A week ago, I finally actually checked the bees. I checked the nucleus hive first which was as perfect as could be. Not completely filled out, but they still have a month or more to fill out their stores. Then I checked the original hive, which had never returned to it’s preswarm vigour. Somehow the upper hive frames had been rebuilt the wrong way again, for no reason that is clear to me. They have some honey but nowhere near a winter’s stores. I opted to leave that how it was for the time being and avoid damage.

Then I checked the lower brood box. It had plenty of bees in it, but essentially no evidence of brood and, and very little vigor. I’m terrible at spotting queens anyway, but sure did not see one this time. And they did not have a great amount of winter stores. I really suspect something went wrong- however without a queen almost all the bees in there would be dead or dying by now.

Beekeeping brood box
The lower brood box on 9/16.

One way or another, it’s a weak. So I decided to combine with the nucleus box as the more powerful hive, which I did today. Some of the out frames had almost nothing on them, so they can just be discarded to put the nucleus into the middle. I ran a long knife through the combs to save what of them i could, moved the honey to the outside, and then inserted the nucleus.

This was all actually relatively uneventful, which was good as it is my most complex beekeeping task thus far. The upper box was being used by the bees only for honey storage, which I found strange, though there also wasn’t really brood anywhere. The lower box with the old hive was set on top of the colony which came from the nucleus. For now, they are separated with a piece of newspaper so the bees to get used to the smell. before they chew through the paper. (I just remembered I forgot to poke holes in it.)

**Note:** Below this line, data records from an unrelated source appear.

-- ==== Sys2Proof/Tests/Slice0.lean ====
section
/-! SUPPORT. Tests of the model on the values of spec/95_test_vectors.md, and for every statement with hypotheses a witness that
meets them (the witnesses name the statement). Expected values come from the spec's text. -/

open Sys2Proof Sys2Proof.Machine

namespace Sys2Proof.Tests

/-! ## Helpers -/

/-- A host write, at a bus address of the block. -/
def poke (off : Offset) (w : HostWord) : HostEvent := .access (.write off w)

/-- A host read. -/
def peek (off : Offset) : HostEvent := .access (.read off)

/-- What the reads of a program return, from a state. -/
def readsFrom (s : State) (program : List HostEvent) : List HostWord :=
  match runProgram program s with
  | .next t => observedReads t
  | .fault _ => []
  | .refused _ => []

/-- An unkeyed configured block with a 64-byte digest and `n` bytes 0x00 absorbed, all of them in the buffer. -/
def holding (n : Fin 129) : State :=
  { State.reset with
    hash := { HashState.reset with conf := true, h := iv, hinit := iv, off := n, dsize := 64#7 } }

/-- The same block with `DOUT` not zero. -/
def holdingDigest (n : Fin 129) : State := (holding n).setDigest (Vector.replicate 64 0x5A#8)

/-- A block with `CFG` as given, not configured yet. -/
def staged (cfg : BitVec 24) : State := State.reset.setRegs { HostRegs.reset with cfg := cfg }

/-! ## Decode (spec/95_test_vectors.md §3.8, spec/30_encoding.md R101) -/

theorem test_decode_init : decode 0b0000000000000000_00000000_00000001#32 = .ok .init := by decide

theorem test_decode_write : decode 0b0000000000000000_00000011_00000010#32 = .ok (.write 3) := by decide

theorem test_decode_write_longest : decode 0b0000000000000000_11111111_00000010#32 = .ok (.write 255) := by decide

theorem test_decode_sum : decode 0b0000000000000000_00000000_00000011#32 = .ok .sum := by decide

theorem test_decode_reset : decode 0b0000000000000000_00000000_00000100#32 = .ok .reset := by decide

theorem test_decode_undefined_opcode : decode 0x00012345#32 = .error .undefinedOpcode := by decide

theorem test_decode_reserved_bits : decode 0x00010002#32 = .error .reservedBits := by decide

theorem test_decode_unexpected_length : decode 0x00000103#32 = .error .unexpectedLength := by decide

theorem test_encode_write_128 : encode (.write 128) = 0x00008002#32 := by decide

/-- The only check of `wellFormed`: a count that does not fit `LEN`. -/
theorem test_ill_formed_count : (Instr.write 256).wellFormed = false := by decide

/-! ## The compression core (spec/95_test_vectors.md §3.1, §3.3) -/

theorem test_rotr63 : rotr64 0x0123456789abcdef#64 63 = 0x02468acf13579bde#64 := by decide

theorem test_rotr24 : rotr64 0x0123456789abcdef#64 24 = 0xabcdef0123456789#64 := by decide

theorem test_mixG : mixG 1 2 3 4 5 6 =
    (0x0000010000000c0e#64, 0x181c021802181806#64, 0x0c0e000c010c0003#64, 0x0c0e0000010c0000#64) := by decide

/-- `F` with t = 2^64: the high counter word reaches `v[13]` (§3.3, third row). -/
theorem test_compressF_high_counter :
    compressF iv 0x10000000000000000#128 (zeros 128) false =
      #v[0x66581b4e441ac020, 0xaad3e5eec8000706, 0xbe911d307cb2bfd9, 0xbb568826128232d2,
         0xbcab2cefcd84c79f, 0xb4bfc1f422a14843, 0x1c059826d4392217, 0x98452eaf1e2f7cda] := by decide +kernel

/-! ## Commands (spec/95_test_vectors.md §3.2, §3.5 to §3.7, §3.10, §5) -/

/-- §3.2: `CFG = 0x00002020`, keyed: `STATUS`, `SIZE`, `CNT0`. -/
theorem test_init_keyed :
    readsFrom State.reset [poke 0x008 0x00002020, poke 0x000 0x00000001, peek 0x004, peek 0x00C, peek 0x020] =
      [0x00008003, 0x00000020, 0x00000000] := by decide +kernel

Thus far, the bees seem like they’re figuring it out and nothing crazy is going on- though they are substantially more active than they normally would be at this temperature (62 degrees.) There are also confused stragglers at the old nucleus location, but not an excessive amount. The bees which ended up on the ground when I was clearing out the top box are not there anymore, and it would appear they were accepted into the other colony without a problem. However, the newspaper is still separating the colonies, so anything can happen when they actually meet. Still, so far there seems to be limited conflict.

Here’s to hoping they don’t ultimately go crazy and kill eachother. They will certainly need to be sugared heavily in preparation for winter.

I really should get a proper beekeeping mentor already.